Net sales in Surface Protection declined in the third quarter of 2018
versus 2017 (which had particularly strong sales) primarily due to lower
volume that the Company believes was due to customer inventory
corrections and the previously disclosed customer product transitions to
alternative processes or materials, as further discussed in the Customer
Product Transitions in Personal Care and Surface Protection section.
Operating profit from ongoing operations in the third quarter of 2018
decreased by $7.1 million versus the third quarter of 2017 primarily due
to:
-
Lower contribution to profits from surface protection films, primarily
due to lower net sales as noted above ($1.9 million, of which $0.3
million, the Company estimates, is related to customer product
transitions), a sales return reserve for a quality claim ($2.4
million) and related higher production costs ($0.9 million), higher
freight costs ($0.5 million) and higher research and development
spending ($0.6 million);
-
Lower contribution to profits from personal care films, primarily due
to lower volume as noted above, net of a favorable product mix ($2.2
million), partially offset by improved pricing on certain products
($0.7 million), and net favorable impact from the change in U.S.
Dollar value of currencies for operations outside of the U.S. ($0.1
million); and
-
Realized cost savings associated with the North American consolidation
of our PE Films manufacturing facilities completed in 2017 ($0.5
million).
In June 2018, the Company announced plans to close its facility in
Shanghai, China, which primarily produces topsheet films used as
components for personal care products. Production is expected to cease
at this plant during the fourth quarter of 2018, and net annual cash
savings from consolidating operations is projected at $1.7 million.
Additional information on costs associated with exit and disposal
activities (currently estimated at $7.1 million) and other details are
available in Note (b) in the Notes to the Financial Tables in this press
release and in the Company’s Quarterly Report on Form 10-Q for the
quarterly period ended September 30, 2018 (“Form 10-Q”).
Customer Product Transitions in Personal Care and Surface Protection
During October 2018, the Personal Care component of PE Films completed
negotiations with its customer regarding a previously disclosed
significant product transition.
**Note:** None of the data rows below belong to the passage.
-- ==== Sys2Proof/Machine/Regs.lean ====
section
/-! DEFINITION. Machine/Regs.lean: every field of every register table of spec/01 to spec/17 as a named `Fld` (its place
in the package's CSR space by R14, R30 and R31, its access type by R16, its reset value and kind by R17), and the rows by
which a register is found from its offset. Laid out row by row from the spec's own tables. -/
namespace Sys2Proof.Machine

/-- HUB_PKG_ID bits [2:0], reset 0x0 / cold. -/
def Reg.HUB_PKG_ID.PKG : Fld :=
  mkFld (0xC0000000) 0 3 .ro .cold 0x0 (.any)

/-- HUB_PKG_ID bits [23:16], reset 0x0 / none. -/
def Reg.HUB_PKG_ID.STEPPING : Fld :=
  mkFld (0xC0000000) 16 8 .ro .never 0x0 (.any)

/-- HUB_AMAP_LOCK bits [0:0], reset 0x0 / warm. -/
def Reg.HUB_AMAP_LOCK.LOCK : Fld :=
  mkFld (0xC0000008) 0 1 .rwl .warm 0x0 (.any)

/-- HUB_AMAP_LOCK bits [1:1], reset 0x0 / warm. -/
def Reg.HUB_AMAP_LOCK.BAD : Fld :=
  mkFld (0xC0000008) 1 1 .rw1c .warm 0x0 (.any)

/-- HUB_AMAP_LOCK bits [63:32], reset 0x0 / warm. -/
def Reg.HUB_AMAP_LOCK.DIGEST : Fld :=
  mkFld (0xC0000008) 32 32 .ro .warm 0x0 (.any)

/-- HUB_AMAP_PRESENT bits [7:0], reset 0x0 / warm. -/
def Reg.HUB_AMAP_PRESENT.PKG : Fld :=
  mkFld (0xC0000010) 0 8 .rwl .warm 0x0 (.any)

/-- HUB_AMAP_DRAM bits [9:0], reset 0x0 / warm. -/
def Reg.HUB_AMAP_DRAM.SIZE : Fld :=
  mkFld (0xC0000018) 0 10 .rwl .warm 0x0 (.range 0 768)

/-- HUB_AMAP_CXL bits [10:0], reset 0x0 / warm. -/
def Reg.HUB_AMAP_CXL.SIZE : Fld :=
  mkFld (0xC0000020) 0 11 .rwl .warm 0x0 (.range 0 1024)

/-- HUB_ILV bits [9:0], reset 0x0 / warm. -/
def Reg.HUB_ILV.BASE (n : Nat) : Fld :=
  mkFld (0xC0000040 + n * 0x8) 0 10 .rwl .warm 0x0 (.any)

/-- HUB_ILV bits [25:16], reset 0x0 / warm. -/
def Reg.HUB_ILV.SIZE (n : Nat) : Fld :=
  mkFld (0xC0000040 + n * 0x8) 16 10 .rwl .warm 0x0 (.any)

/-- HUB_ILV bits [36:32], reset 0x0 / warm. -/
def Reg.HUB_ILV.FIRST_CH (n : Nat) : Fld :=
  mkFld (0xC0000040 + n * 0x8) 32 5 .rwl .warm 0x0 (.range 0 23)

/-- HUB_ILV bits [44:40], reset 0x0 / warm. -/
def Reg.HUB_ILV.NUM_CH (n : Nat) : Fld :=
  mkFld (0xC0000040 + n * 0x8) 40 5 .rwl .warm 0x0 (.range 0 24)

/-- HUB_ILV bits [63:63], reset 0x0 / warm. -/
def Reg.HUB_ILV.EN (n : Nat) : Fld :=
  mkFld (0xC0000040 + n * 0x8) 63 1 .rwl .warm 0x0 (.any)

/-- HUB_DEC_ERR_ADDR bits [51:0], reset 0x0 / warm. -/
def Reg.HUB_DEC_ERR_ADDR.ADDR : Fld :=
  mkFld (0xC0000080) 0 52 .ro .warm 0x0 (.any)

/-- HUB_DEC_ERR_ADDR bits [63:63], reset 0x0 / warm. -/
def Reg.HUB_DEC_ERR_ADDR.VALID : Fld :=
  mkFld (0xC0000080) 63 1 .rw1c .warm 0x0 (.any)

/-- HUB_DEC_ERR_SRC bits [15:0], reset 0x0 / warm. -/
def Reg.HUB_DEC_ERR_SRC.AGENT : Fld :=
  mkFld (0xC0000088) 0 16 .ro .warm 0x0 (.any)

/-- HUB_DEC_ERR_SRC bits [27:16], reset 0x0 / warm. -/
def Reg.HUB_DEC_ERR_SRC.TENANT : Fld :=
  mkFld (0xC0000088) 16 12 .ro .warm 0x0 (.any)

/-- HUB_DEC_ERR_SRC bits [28:28], reset 0x0 / warm. -/
def Reg.HUB_DEC_ERR_SRC.WRITE : Fld :=
  mkFld (0xC0000088) 28 1 .ro .warm 0x0 (.any)

/-- HUB_DEC_ERR_SRC bits [63:32], reset 0x0 / warm. -/
def Reg.HUB_DEC_ERR_SRC.COUNT : Fld :=
  mkFld (0xC0000088) 32 32 .rc .warm 0x0 (.any)

/-- HUB_CLK_STATUS bits [0:0], reset 0x0 / cold. -/
def Reg.HUB_CLK_STATUS.ROOT_LOCK : Fld :=
  mkFld (0xC0000100) 0 1 .ro .cold 0x0 (.any)

/-- HUB_CLK_STATUS bits [13:2], reset 0x0 / cold. -/
def Reg.HUB_CLK_STATUS.DIE_LOCK : Fld :=
  mkFld (0xC0000100) 2 12 .ro .cold 0x0 (.any)

/-- HUB_CLK_STATUS bits [16:16], reset 0x0 / cold. -/
def Reg.HUB_CLK_STATUS.LOCK_LOST : Fld :=
  mkFld (0xC0000100) 16 1 .rw1c .cold 0x0 (.any)

/-- HUB_CORE_DIV bits [9:0], reset 0x3FF / warm. -/
def Reg.HUB_CORE_DIV.REQ (d : Nat) : Fld :=
  mkFld (0xC0000140 + d * 0x8) 0 10 .rw .warm 0x3FF (.any)

/-- HUB_CORE_DIV bits [25:16], reset 0x3FF / warm. -/
def Reg.HUB_CORE_DIV.CUR (d : Nat) : Fld :=
  mkFld (0xC0000140 + d * 0x8) 16 10 .ro .warm 0x3FF (.any)

/-- HUB_CORE_DIV bits [36:32], reset 0x0 / warm. -/
def Reg.HUB_CORE_DIV.BUSY (d : Nat) : Fld :=
  mkFld (0xC0000140 + d * 0x8) 32 5 .ro .warm 0x0 (.any)

/-- TIME_NOW bits [63:0], reset 0x0 / cold. -/
def Reg.TIME_NOW.VALUE : Fld :=
  mkFld (0xCD000000) 0 64 .ro .cold 0x0 (.any)

/-- TIME_LOAD bits [63:0], reset 0x0 / cold. -/
def Reg.TIME_LOAD.VALUE : Fld :=
  mkFld (0xCD000008) 0 64 .wo .cold 0x0 (.any)

/-- TIME_STATUS bits [0:0], reset 0x0 / cold. -/
def Reg.TIME_STATUS.VALID : Fld :=
  mkFld (0xCD000010) 0 1 .ro .cold 0x0 (.any)

/-- TIME_STATUS bits [1:1], reset 0x0 / cold. -/
def Reg.TIME_STATUS.RECON : Fld :=
  mkFld (0xCD000010) 1 1 .rw1c .cold 0x0 (.any)

/-- TIME_STATUS bits [3:2], reset 0x0 / cold. -/
def Reg.TIME_STATUS.CAUSE : Fld :=
  mkFld (0xCD000010) 2 2 .ro .cold 0x0 (.any)

/-- TIME_STATUS bits [4:4], reset 0x0 / warm. -/
def Reg.TIME_STATUS.LOAD_REFUSED : Fld :=
  mkFld (0xCD000010) 4 1 .rw1c .warm 0x0 (.any)

/-- TIME_UNCERTAINTY bits [31:0], reset 0x0 / cold. -/
def Reg.TIME_UNCERTAINTY.LAST : Fld :=
  mkFld (0xCD000018) 0 32 .ro .cold 0x0 (.any)

/-- TIME_UNCERTAINTY bits [63:32], reset 0x0 / cold. -/
def Reg.TIME_UNCERTAINTY.ACCUM : Fld :=
  mkFld (0xCD000018) 32 32 .rw .cold 0x0 (.any)

/-- TIME_AO_COUNT bits [47:0], reset 0x0 / cold. -/
def Reg.TIME_AO_COUNT.COUNT : Fld :=
  mkFld (0xCD000020) 0 48 .ro .cold 0x0 (.any)

/-- TIME_AO_PERIOD bits [48:0], reset 0x1DCD650000000 / cold. -/
def Reg.TIME_AO_PERIOD.PERIOD : Fld :=
  mkFld (0xCD000028) 0 49 .ro .cold 0x1DCD650000000 (.any)

/-- TIME_AO_PERIOD bits [63:63], reset 0x0 / cold. -/
def Reg.TIME_AO_PERIOD.VALID : Fld :=
  mkFld (0xCD000028) 63 1 .ro .cold 0x0 (.any)

/-- TIME_AO_CAL bits [4:0], reset 0x12 / cold. -/
def Reg.TIME_AO_CAL.WINDOW_LOG2 : Fld :=
  mkFld (0xCD000030) 0 5 .rw .cold 0x12 (.range 14 24)

/-- TIME_AO_CAL bits [48:32], reset 0x7D0 / cold. -/
def Reg.TIME_AO_CAL.DRIFT_PPB : Fld :=
  mkFld (0xCD000030) 32 17 .rw .cold 0x7D0 (.range 0 100000)

/-- TIME_AO_SNAP_TIME bits [63:0], reset 0x0 / cold. -/
def Reg.TIME_AO_SNAP_TIME.TIME : Fld :=
  mkFld (0xCD000038) 0 64 .ro .cold 0x0 (.any)

/-- TIME_AO_SNAP_COUNT bits [47:0], reset 0x0 / cold. -/
def Reg.TIME_AO_SNAP_COUNT.COUNT : Fld :=
  mkFld (0xCD000040) 0 48 .ro .cold 0x0 (.any)

/-- TIME_CL_CTRL bits [0:0], reset 0x0 / warm. -/
def Reg.TIME_CL_CTRL.EN : Fld :=
  mkFld (0xCD000080) 0 1 .rw .warm 0x0 (.any)

/-- TIME_CL_CTRL bits [3:1], reset 0x0 / warm. -/
def Reg.TIME_CL_CTRL.ROOT : Fld :=
  mkFld (0xCD000080) 1 3 .rw .warm 0x0 (.any)

/-- TIME_CL_CTRL bits [15:8], reset 0xA / warm. -/
def Reg.TIME_CL_CTRL.INTERVAL : Fld :=
  mkFld (0xCD000080) 8 8 .rw .warm 0xA (.range 1 255)

/-- TIME_CL_CTRL bits [21:16], reset 0x0 / warm. -/
def Reg.TIME_CL_CTRL.PORT_EN : Fld :=
  mkFld (0xCD000080) 16 6 .rw .warm 0x0 (.any)

/-- TIME_CL_CTRL bits [39:32], reset 0x20 / warm. -/
def Reg.TIME_CL_CTRL.ERR_THRESH : Fld :=
  mkFld (0xCD000080) 32 8 .rw .warm 0x20 (.any)

/-- TIME_CL_STATUS bits [1:0], reset 0x0 / warm. -/
def Reg.TIME_CL_STATUS.STATE : Fld :=
  mkFld (0xCD000088) 0 2 .ro .warm 0x0 (.any)

/-- TIME_CL_STATUS bits [4:2], reset 0x7 / warm. -/
def Reg.TIME_CL_STATUS.SRC_PORT : Fld :=
  mkFld (0xCD000088) 2 3 .ro .warm 0x7 (.any)

/-- TIME_CL_STATUS bits [6:5], reset 0x0 / warm. -/
def Reg.TIME_CL_STATUS.HOPS : Fld :=
  mkFld (0xCD000088) 5 2 .ro .warm 0x0 (.any)

/-- TIME_CL_STATUS bits [7:7], reset 0x0 / warm. -/
def Reg.TIME_CL_STATUS.ERR : Fld :=
  mkFld (0xCD000088) 7 1 .rw1c .warm 0x0 (.any)

/-- TIME_CL_STATUS bits [31:16], reset 0x0 / warm. -/
def Reg.TIME_CL_STATUS.OFFSET : Fld :=
  mkFld (0xCD000088) 16 16 .ro .warm 0x0 (.any)

/-- TIME_CL_STATUS bits [55:32], reset 0x0 / warm. -/
def Reg.TIME_CL_STATUS.DELAY : Fld :=
  mkFld (0xCD000088) 32 24 .ro .warm 0x0 (.any)

/-- TIME_CL_ASYM bits [15:0], reset 0x0 / warm. -/
def Reg.TIME_CL_ASYM.ASYM (n : Nat) : Fld :=
  mkFld (0xCD0000C0 + n * 0x8) 0 16 .rw .warm 0x0 (.any)

/-- CORE_CAPS bits [3:0], reset 0x0 / none. -/
def Reg.CORE_CAPS.DIST_SET (d k : Nat) : Fld :=
  mkFld (0x0 + d * 0x10000000 + k * 0x10000) 0 4 .ro .never 0x0 (.any)

/-- CORE_CAPS bits [7:4], reset 0x4 / none. -/
def Reg.CORE_CAPS.CONTEXTS (d k : Nat) : Fld :=
  mkFld (0x0 + d * 0x10000000 + k * 0x10000) 4 4 .ro .never 0x4 (.any)

/-- CORE_CAPS bits [15:8], reset 0x30 / none. -/
def Reg.CORE_CAPS.PEND_MAX (d k : Nat) : Fld :=
  mkFld (0x0 + d * 0x10000000 + k * 0x10000) 8 8 .ro .never 0x30 (.any)

/-- CORE_CAPS bits [19:16], reset 0x6 / none. -/
def Reg.CORE_CAPS.SWITCH_COST (d k : Nat) : Fld :=
  mkFld (0x0 + d * 0x10000000 + k * 0x10000) 16 4 .ro .never 0x6 (.any)

/-- CORE_CAPS bits [27:20], reset 0x20 / none. -/
def Reg.CORE_CAPS.LMQ (d k : Nat) : Fld :=
  mkFld (0x0 + d * 0x10000000 + k * 0x10000) 20 8 .ro .never 0x20 (.any)

/-- CORE_SCHED bits [15:0], reset 0x40 / die. -/
def Reg.CORE_SCHED.QUANTUM (d k : Nat) : Fld :=
  mkFld (0x8 + d * 0x10000000 + k * 0x10000) 0 16 .rw .die 0x40 (.any)

/-- CORE_SCHED bits [16:16], reset 0x1 / die. -/
def Reg.CORE_SCHED.IRQ_PREEMPT (d k : Nat) : Fld :=
  mkFld (0x8 + d * 0x10000000 + k * 0x10000) 16 1 .rw .die 0x1 (.any)

/-- CORE_SCHED bits [17:17], reset 0x1 / die. -/
def Reg.CORE_SCHED.STALL_CONTINUE (d k : Nat) : Fld :=
  mkFld (0x8 + d * 0x10000000 + k * 0x10000) 17 1 .rw .die 0x1 (.any)

/-- CORE_CTX_STATUS bits [2:0], reset 0x0 / context. -/
def Reg.CORE_CTX_STATUS.STATE (d k c : Nat) : Fld :=
  mkFld (0x10 + d * 0x10000000 + k * 0x10000 + c * 0x8) 0 3 .ro .context 0x0 (.any)

/-- CORE_CTX_STATUS bits [13:8], reset 0x0 / context. -/
def Reg.CORE_CTX_STATUS.PEND (d k c : Nat) : Fld :=
  mkFld (0x10 + d * 0x10000000 + k * 0x10000 + c * 0x8) 8 6 .ro .context 0x0 (.any)

/-- CORE_CTX_STATUS bits [21:16], reset 0x0 / context. -/
def Reg.CORE_CTX_STATUS.MISS (d k c : Nat) : Fld :=
  mkFld (0x10 + d * 0x10000000 + k * 0x10000 + c * 0x8) 16 6 .ro .context 0x0 (.any)

/-- CORE_CTX_STATUS bits [43:32], reset 0x0 / context. -/
def Reg.CORE_CTX_STATUS.TENANT (d k c : Nat) : Fld :=
  mkFld (0x10 + d * 0x10000000 + k * 0x10000 + c * 0x8) 32 12 .ro .context 0x0 (.any)

/-- CORE_CTX_STATUS bits [44:44], reset 0x0 / context. -/
def Reg.CORE_CTX_STATUS.WORLD (d k c : Nat) : Fld :=
  mkFld (0x10 + d * 0x10000000 + k * 0x10000 + c * 0x8) 44 1 .ro .context 0x0 (.any)

/-- CORE_CTX_STATUS bits [46:45], reset 0x2 / context. -/
def Reg.CORE_CTX_STATUS.PRIV (d k c : Nat) : Fld :=
  mkFld (0x10 + d * 0x10000000 + k * 0x10000 + c * 0x8) 45 2 .ro .context 0x2 (.any)

/-- CORE_CTX_ENTRY bits [51:5], reset 0x0 / die. -/
def Reg.CORE_CTX_ENTRY.ADDR (d k c : Nat) : Fld :=
  mkFld (0x30 + d * 0x10000000 + k * 0x10000 + c * 0x8) 5 47 .rw .die 0x0 (.any)

/-- CORE_CTX_CTRL bits [0:0], reset 0x0 / context. -/
def Reg.CORE_CTX_CTRL.START (d k c : Nat) : Fld :=
  mkFld (0x50 + d * 0x10000000 + k * 0x10000 + c * 0x8) 0 1 .wo .context 0x0 (.any)

/-- CORE_CTX_CTRL bits [1:1], reset 0x0 / context. -/
def Reg.CORE_CTX_CTRL.RESET (d k c : Nat) : Fld :=
  mkFld (0x50 + d * 0x10000000 + k * 0x10000 + c * 0x8) 1 1 .wo .context 0x0 (.any)

/-- HUB_SPRK_SRC bits [51:14], reset 0x0 / warm. -/
def Reg.HUB_SPRK_SRC.ADDR (w : Nat) : Fld :=
  mkFld (0xC0000300 + w * 0x8) 14 38 .rws .warm 0x0 (.any)

/-- HUB_SPRK_COMMIT bits [0:0], reset 0x0 / warm. -/
def Reg.HUB_SPRK_COMMIT.N : Fld :=
  mkFld (0xC0000310) 0 1 .wo .warm 0x0 (.any)

/-- HUB_SPRK_COMMIT bits [1:1], reset 0x0 / warm. -/
def Reg.HUB_SPRK_COMMIT.S : Fld :=
  mkFld (0xC0000310) 1 1 .wo .warm 0x0 (.any)

/-- HUB_SPRK_STATUS bits [0:0], reset 0x0 / warm. -/
def Reg.HUB_SPRK_STATUS.BUSY : Fld :=
  mkFld (0xC0000318) 0 1 .ro .warm 0x0 (.any)

/-- HUB_SPRK_STATUS bits [1:1], reset 0x0 / warm. -/
def Reg.HUB_SPRK_STATUS.WORLD : Fld :=
  mkFld (0xC0000318) 1 1 .ro .warm 0x0 (.any)

/-- HUB_SPRK_STATUS bits [3:2], reset 0x0 / warm. -/
def Reg.HUB_SPRK_STATUS.RESULT : Fld :=
  mkFld (0xC0000318) 2 2 .ro .warm 0x0 (.any)

/-- HUB_SPRK_STATUS bits [9:4], reset 0x0 / warm. -/
def Reg.HUB_SPRK_STATUS.BAD_SLOT : Fld :=
  mkFld (0xC0000318) 4 6 .ro .warm 0x0 (.any)

/-- HUB_SPRK_STATUS bits [14:10], reset 0x0 / warm. -/
def Reg.HUB_SPRK_STATUS.BAD_UOP : Fld :=
  mkFld (0xC0000318) 10 5 .ro .warm 0x0 (.any)

/-- HUB_SPRK_STATUS bits [18:15], reset 0x0 / warm. -/
def Reg.HUB_SPRK_STATUS.REASON : Fld :=
  mkFld (0xC0000318) 15 4 .ro .warm 0x0 (.any)

/-- CL_L2_CTRL bits [0:0], reset 0x1 / die. -/
def Reg.CL_L2_CTRL.EN (d cl : Nat) : Fld :=
  mkFld (0x1000000 + d * 0x10000000 + cl * 0x10000) 0 1 .rw .die 0x1 (.any)

/-- CL_L2_STATUS bits [0:0], reset 0x0 / die. -/
def Reg.CL_L2_STATUS.BUSY (d cl : Nat) : Fld :=
  mkFld (0x1000008 + d * 0x10000000 + cl * 0x10000) 0 1 .ro .die 0x0 (.any)

/-- CL_L2_STATUS bits [1:1], reset 0x0 / die. -/
def Reg.CL_L2_STATUS.DRAINED (d cl : Nat) : Fld :=
  mkFld (0x1000008 + d * 0x10000000 + cl * 0x10000) 1 1 .ro .die 0x0 (.any)

/-- CL_L2_STATUS bits [2:2], reset 0x0 / die. -/
def Reg.CL_L2_STATUS.MBUSY (d cl : Nat) : Fld :=
  mkFld (0x1000008 + d * 0x10000000 + cl * 0x10000) 2 1 .ro .die 0x0 (.any)

/-- CL_L2_LOCK bits [15:0], reset 0x0 / die. -/
def Reg.CL_L2_LOCK.WAYS (d cl : Nat) : Fld :=
  mkFld (0x1000010 + d * 0x10000000 + cl * 0x10000) 0 16 .rw .die 0x0 (.any)

/-- CL_L2_LOCK bits [16:16], reset 0x0 / die. -/
def Reg.CL_L2_LOCK.FILL (d cl : Nat) : Fld :=
  mkFld (0x1000010 + d * 0x10000000 + cl * 0x10000) 16 1 .rw .die 0x0 (.any)

/-- CL_L2_LOCK bits [17:17], reset 0x0 / die. -/
def Reg.CL_L2_LOCK.BAD (d cl : Nat) : Fld :=
  mkFld (0x1000010 + d * 0x10000000 + cl * 0x10000) 17 1 .rw1c .die 0x0 (.any)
The total annual sales that will be
adversely impacted by this product transition is approximately $70
million. During 2019, the Company expects sales for the product of $30
to $35 million with the potential for no sales thereafter. Any actions
that the Company takes to reduce fixed costs to partially mitigate the
decline in variable contribution that will accompany the decline in
sales will depend on the level of success that Personal Care has with
replacing the lost business with new products. The adverse operating
profit impact of the estimated $35 to $40 million decline in sales in
2019 is not clear, although the Company believes that it will be in
excess of $10 million.
Personal Care has increased its R&D spending, reaching an amount in 2017
approximately $5 million higher than in 2014. R&D spending in 2018 is
expected to be at approximately the same level as 2017. Personal Care is
also investing capital and is accelerating sales and marketing efforts
to capture growth and diversify its customer base and product offerings
in personal care products.
Because of the significance of the customer transition discussed above,
the Company performed a goodwill impairment analysis of the Personal
Care component of PE Films using projections under various business
planning scenarios. The impairment analysis concluded that the value of
Personal Care was less than the carrying value of underlying working
capital and long-lived net assets. Accordingly, the goodwill associated
with Personal Care of $47 million ($38.2 million after deferred income
tax benefits) was written off during the third quarter of 2018.
The Surface Protection component of PE Films supports manufacturers of
optical and other specialty substrates used in flat panel display
products. These films are primarily used by customers to protect
components of displays in the manufacturing and transportation process
and then discarded.
The Company previously reported the risk that a portion of its film used
in surface protection applications will be made obsolete by possible
future customer product transitions to less costly alternative processes
or materials. The Company anticipates that the customer product
transitions will be fully implemented by the fourth quarter of 2019. The
Company estimates that the adverse operating profit impact of surface
protection transitions in the third quarter of 2018 was $0.3 million.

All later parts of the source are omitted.